妻は別の鍋用の透明の蓋を中華鍋にかぶせた。

「普段細かい癖にこういうところはいい加減だな」と思うが、蓋の下で何が起きているのか一目瞭然なのはいい。

火が通るにつれて、キャベツがしんなりし、春らしい緑色が鮮やかになっていく。

「キャベツ、悪くない」

火にかけて7分ほど。

アサリが順番に口を開けていく。

レシピサイトでは2〜3分で口を開けると書いてあるが、キャベツが大量に入ったのでアサリに熱が加わるのに時間がかかったのかもしれない。

アサリが開く時、「カチッ」と小さな音がする。

全てのアサリが口を開け、「カチッ」という音が聞こえなくなったのを確認して火を止めた。

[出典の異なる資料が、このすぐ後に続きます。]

-- ==== Sys2Proof/Certificates/Slice0/Obligations.lean ====
section
/-! DEFINITION. The statements for the provers. Each says for which states an instruction or a machine step completes, with the
state that follows; the terms are those of `Safety`. -/

open Sys2Proof Sys2Proof.Machine

/-- R118. Addition and subtraction, saturating or not, products, and the upper half of a product. -/
def Obligations.ArithmeticResults : Prop :=
  ∀ (s : State) (gd : Guard) (w32 : Bool) (d a : GReg) (b : OpB), s.Clear → s.me.guardOn gd = true →
    let w := if w32 then 32 else 64
    let x := s.me.rg a
    let y := OpB.sx s.me b
    let clamp (sat : Bool) (r : Int) : Int := if sat then min (max r (-(2 ^ (w - 1)))) (2 ^ (w - 1) - 1) else r
    let writes (v : Word) := Host.Outcome.next (s.retired 4 0 0 (·.setG d v))
    (∀ sat, exec (.add gd w32 sat d a b) s = writes (Spec.fin w (clamp sat (Spec.sw w x + Spec.sw w y)))) ∧
    (∀ sat, exec (.sub gd w32 sat d a b) s = writes (Spec.fin w (clamp sat (Spec.sw w x - Spec.sw w y)))) ∧
    exec (.mul gd w32 d a b) s = writes (Spec.fin w (Spec.sw w x * Spec.sw w y)) ∧
    exec (.mulh gd w32 .s d a b) s = writes (Spec.fin w ((Spec.sw w x * Spec.sw w y) / 2 ^ w)) ∧
    exec (.mulh gd w32 .u d a b) s = writes (Spec.fin w ((Spec.uw w x * Spec.uw w y : Nat) / 2 ^ w)) ∧
    exec (.mulh gd w32 .su d a b) s = writes (Spec.fin w ((Spec.sw w x * Spec.uw w y) / 2 ^ w)) ∧
    (∀ u, Spec.uw w y = 0 →
      exec (.div gd w32 u d a b) s = .next (s.trapStep s.cur 4 .intDivideByZero 0) ∧
      exec (.rem gd w32 u d a b) s = .next (s.trapStep s.cur 4 .intDivideByZero 0)) ∧
    (Spec.uw w y ≠ 0 →
      exec (.div gd w32 false d a b) s = writes (Spec.fin w ((Spec.sw w x).tdiv (Spec.sw w y))) ∧
      exec (.div gd w32 true d a b) s = writes (Spec.fin w (Spec.uw w x / Spec.uw w y : Nat)) ∧
      exec (.rem gd w32 false d a b) s =
        writes (Spec.fin w (Spec.sw w x - (Spec.sw w x).tdiv (Spec.sw w y) * Spec.sw w y)) ∧
      exec (.rem gd w32 true d a b) s = writes (Spec.fin w (Spec.uw w x % Spec.uw w y : Nat)))

/-- R119. Logic, shifts and rotations. -/
def Obligations.LogicAndShifts : Prop :=
  ∀ (s : State) (gd : Guard) (w32 : Bool) (d a : GReg) (b : OpB), s.Clear → s.me.guardOn gd = true →
    let w := if w32 then 32 else 64
    let x := s.me.rg a
    let y := OpB.zx s.me b
    let n := y.toNat % w
    let writes (v : Word) := Host.Outcome.next (s.retired 4 0 0 (·.setG d v))
    let low (v : Word) : Word := Spec.fin w v.toNat
    exec (.and gd w32 d a b) s = writes (low (x &&& y)) ∧
    exec (.or gd w32 d a b) s = writes (low (x ||| y)) ∧
    exec (.xor gd w32 d a b) s = writes (low (x ^^^ y)) ∧
    exec (.andn gd w32 d a b) s = writes (low (x &&& ~~~y)) ∧
    exec (.shl gd w32 d a b) s = writes (Spec.fin w (Spec.uw w x * 2 ^ n : Nat)) ∧
    exec (.shr gd w32 false d a b) s = writes (Spec.fin w (Spec.uw w x / 2 ^ n : Nat)) ∧
    exec (.shr gd w32 true d a b) s = writes (Spec.fin w (Spec.sw w x / 2 ^ n)) ∧
    exec (.rot gd w32 false d a b) s = writes (Spec.fin w (Spec.uw w x * 2 ^ n + Spec.uw w x / 2 ^ (w - n) : Nat)) ∧
    exec (.rot gd w32 true d a b) s = writes (Spec.fin w (Spec.uw w x / 2 ^ n + Spec.uw w x * 2 ^ (w - n) : Nat))

/-- R120. Minimum, maximum, selection, and the counts of leading zeros, trailing zeros and ones. -/
def Obligations.SelectionAndCounting : Prop :=
  ∀ (s : State) (gd : Guard) (w32 : Bool) (d a : GReg) (b : OpB) (c : PReg), s.Clear → s.me.guardOn gd = true →
    let w := if w32 then 32 else 64
    let x := s.me.rg a
    let y := OpB.sx s.me b
    let writes (v : Word) := Host.Outcome.next (s.retired 4 0 0 (·.setG d v))
    let low (v : Word) : Word := Spec.fin w v.toNat
    exec (.min gd w32 false d a b) s = writes (low (if Spec.sw w x ≤ Spec.sw w y then x else y)) ∧
    exec (.min gd w32 true d a b) s = writes (low (if Spec.uw w x ≤ Spec.uw w y then x else y)) ∧
    exec (.max gd w32 false d a b) s = writes (low (if Spec.sw w x ≥ Spec.sw w y then x else y)) ∧
    exec (.max gd w32 true d a b) s = writes (low (if Spec.uw w x ≥ Spec.uw w y then x else y)) ∧
    exec (.sel gd w32 d a b c) s = writes (low (if (s.me.rp c).getLsbD 0 then x else y)) ∧
    (∃ n, n ≤ w ∧ exec (.clz gd w32 false d a) s = writes (BitVec.ofNat 64 n) ∧
      (∀ i, i < w → w ≤ i + n → x.getLsbD i = false) ∧ (n < w → x.getLsbD (w - 1 - n) = true)) ∧
    (∃ n, n ≤ w ∧ exec (.clz gd w32 true d a) s = writes (BitVec.ofNat 64 n) ∧
      (∀ i, i < n → x.getLsbD i = false) ∧ (n < w → x.getLsbD n = true)) ∧
    exec (.popc gd w32 d a) s = writes (BitVec.ofNat 64 ((List.range w).filter (x.getLsbD ·)).length)

/-- R121, R122. `CMP` writes all ones or zero; `PLOG` combines 64 bits of two predicates. p0 keeps its value (R48). -/
def Obligations.ComparesAndPredicates : Prop :=
  ∀ (s : State) (gd : Guard) (w32 : Bool) (d : PReg) (a : GReg) (b : OpB) (p q : PReg), s.Clear → s.me.guardOn gd = true →
    let w := if w32 then 32 else 64
    let x := s.me.rg a
    let y := OpB.sx s.me b
    let f := s.me.rp p
    let g := s.me.rp q
    let writes (v : Word) := Host.Outcome.next (s.retired 4 0 0 (·.setP d v))
    let holds (c : Prop) [Decidable c] := writes (if c then BitVec.allOnes 64 else 0)
    exec (.cmp gd w32 .eq d a b) s = holds (Spec.sw w x = Spec.sw w y) ∧
    exec (.cmp gd w32 .ne d a b) s = holds (Spec.sw w x ≠ Spec.sw w y) ∧
    exec (.cmp gd w32 .lt d a b) s = holds (Spec.sw w x < Spec.sw w y) ∧
    exec (.cmp gd w32 .ge d a b) s = holds (Spec.sw w x ≥ Spec.sw w y) ∧
    exec (.cmp gd w32 .le d a b) s = holds (Spec.sw w x ≤ Spec.sw w y) ∧
    exec (.cmp gd w32 .gt d a b) s = holds (Spec.sw w x > Spec.sw w y) ∧
    exec (.cmp gd w32 .ltu d a b) s = holds (Spec.uw w x < Spec.uw w y) ∧
    exec (.cmp gd w32 .geu d a b) s = holds (Spec.uw w x ≥ Spec.uw w y) ∧
    exec (.plog gd .and d p q) s = writes (f &&& g) ∧
    exec (.plog gd .or d p q) s = writes (f ||| g) ∧
    exec (.plog gd .xor d p q) s = writes (f ^^^ g) ∧
    exec (.plog gd .andn d p q) s = writes (f &&& ~~~g) ∧
    exec (.plog gd .orn d p q) s = writes (f ||| ~~~g) ∧
    exec (.plog gd .nand d p q) s = writes (~~~(f &&& g)) ∧
    exec (.plog gd .nor d p q) s = writes (~~~(f ||| g)) ∧
    exec (.plog gd .xnor d p q) s = writes (~~~(f ^^^ g)) ∧
    (∀ t : Thread, t.rp 0 = BitVec.allOnes 64 ∧ t.setP 0 (x &&& y) = t)

/-- R123, R124. Moves between g and p registers and literals, `MOVH`, and the writes of `%fmode` and `%fflags`. -/
def Obligations.MovesAndModeWrites : Prop :=
  ∀ (s : State) (gd : Guard) (d : GReg) (p : PReg) (b : OpB) (m : MovB), s.Clear → s.me.guardOn gd = true →
    let v := match m with
      | .g r => s.me.rg r
      | .p r => s.me.rp r
      | .lit x => x.signExtend 64
    let z := OpB.zx s.me b
    let old := s.me.rg d
    exec (.mov gd false (.g d) m) s = .next (s.retired 4 0 0 (·.setG d v)) ∧
    exec (.mov gd true (.g d) m) s = .next (s.retired 4 0 0 (·.setG d ((v.setWidth 32).signExtend 64))) ∧
    exec (.mov gd false (.p p) m) s = .next (s.retired 4 0 0 (·.setP p v)) ∧
    exec (.mov gd true (.p p) m) s = .next (s.retired 4 0 0 (·.setP p ((v.setWidth 32).signExtend 64))) ∧
    exec (.movh gd d b) s =
      .next (s.retired 4 0 0 (·.setG d ((old &&& 0xFFFFFFFF#64) ||| ((z &&& 0xFFFFFFFF#64) <<< 32)))) ∧
    ((z &&& 7#64).toNat ≤ 4 →
      exec (.wrs gd .fmode b) s = .next (s.retired 4 0 0 fun t => { t with fmode := z.setWidth 10 })) ∧
    ((z &&& 7#64).toNat > 4 →
      exec (.wrs gd .fmode b) s = .next (s.trapStep s.cur 4 .illegalOperand (match b with
        | .g r => BitVec.ofNat 64 (0x200 + r.val)
        | .lit _ => 0x200))) ∧
    exec (.wrs gd .fflags b) s = .next (s.retired 4 0 0 fun t => { t with fflags := z.setWidth 5 })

蓋を取ると、鮮やかな緑の絨毯の上に口を大きく開いたアサリが散らばっている。

いい感じじゃないか。

キャベツをちぎって、アサリを放り込み、日本酒を注いで火にかけるだけ。

「浅蜊の酒蒸し」、こりゃ簡単だ。

中華鍋のまま食卓に運び、各自お皿に好きなだけ盛る。

超簡単なのに、見栄えは悪くない。

恐る恐る食べてみると、塩味が効いていてシンプルな旨味が口の中に広がった。

いいじゃないか。

冷蔵庫の中からビールを取り出して、酒蒸しを肴に一杯。

いいじゃないか。

アサリは決して好物ではないので、味噌汁に入っていても汁だけ飲んで身を食べないことも多い私だが、酒蒸しのアサリは美味しいと思う。

中国産のアサリはあまり身がふっくらとしておらず少し物足りないものの、もしこれでアサリがもっと大きかったら文句なしに美味しいだろう。

アサリの出汁で味付けされたキャベツも申し分なく、妻が言う通り、キャベツの酒蒸しはおすすめだと感じた。

火を通すと、アサリの貝殻が茶色っぽく変わるんだなと、今更ながらに発見する。

アサリとキャベツを食べ終わった後、お皿にアサリの旨そうな出汁が残った。

捨てるのはもったいないと思い、ご飯を投入。

さらに妻が茹でたソラマメと海苔を放り込んで即席の雑炊風にした。

何か味付けした方がいいかなと思いながら味見をしてみると、このままで十分に美味い。

超簡単で美味しい「浅蜊の酒蒸し」。

これは私のレシピに加えたい一皿となった。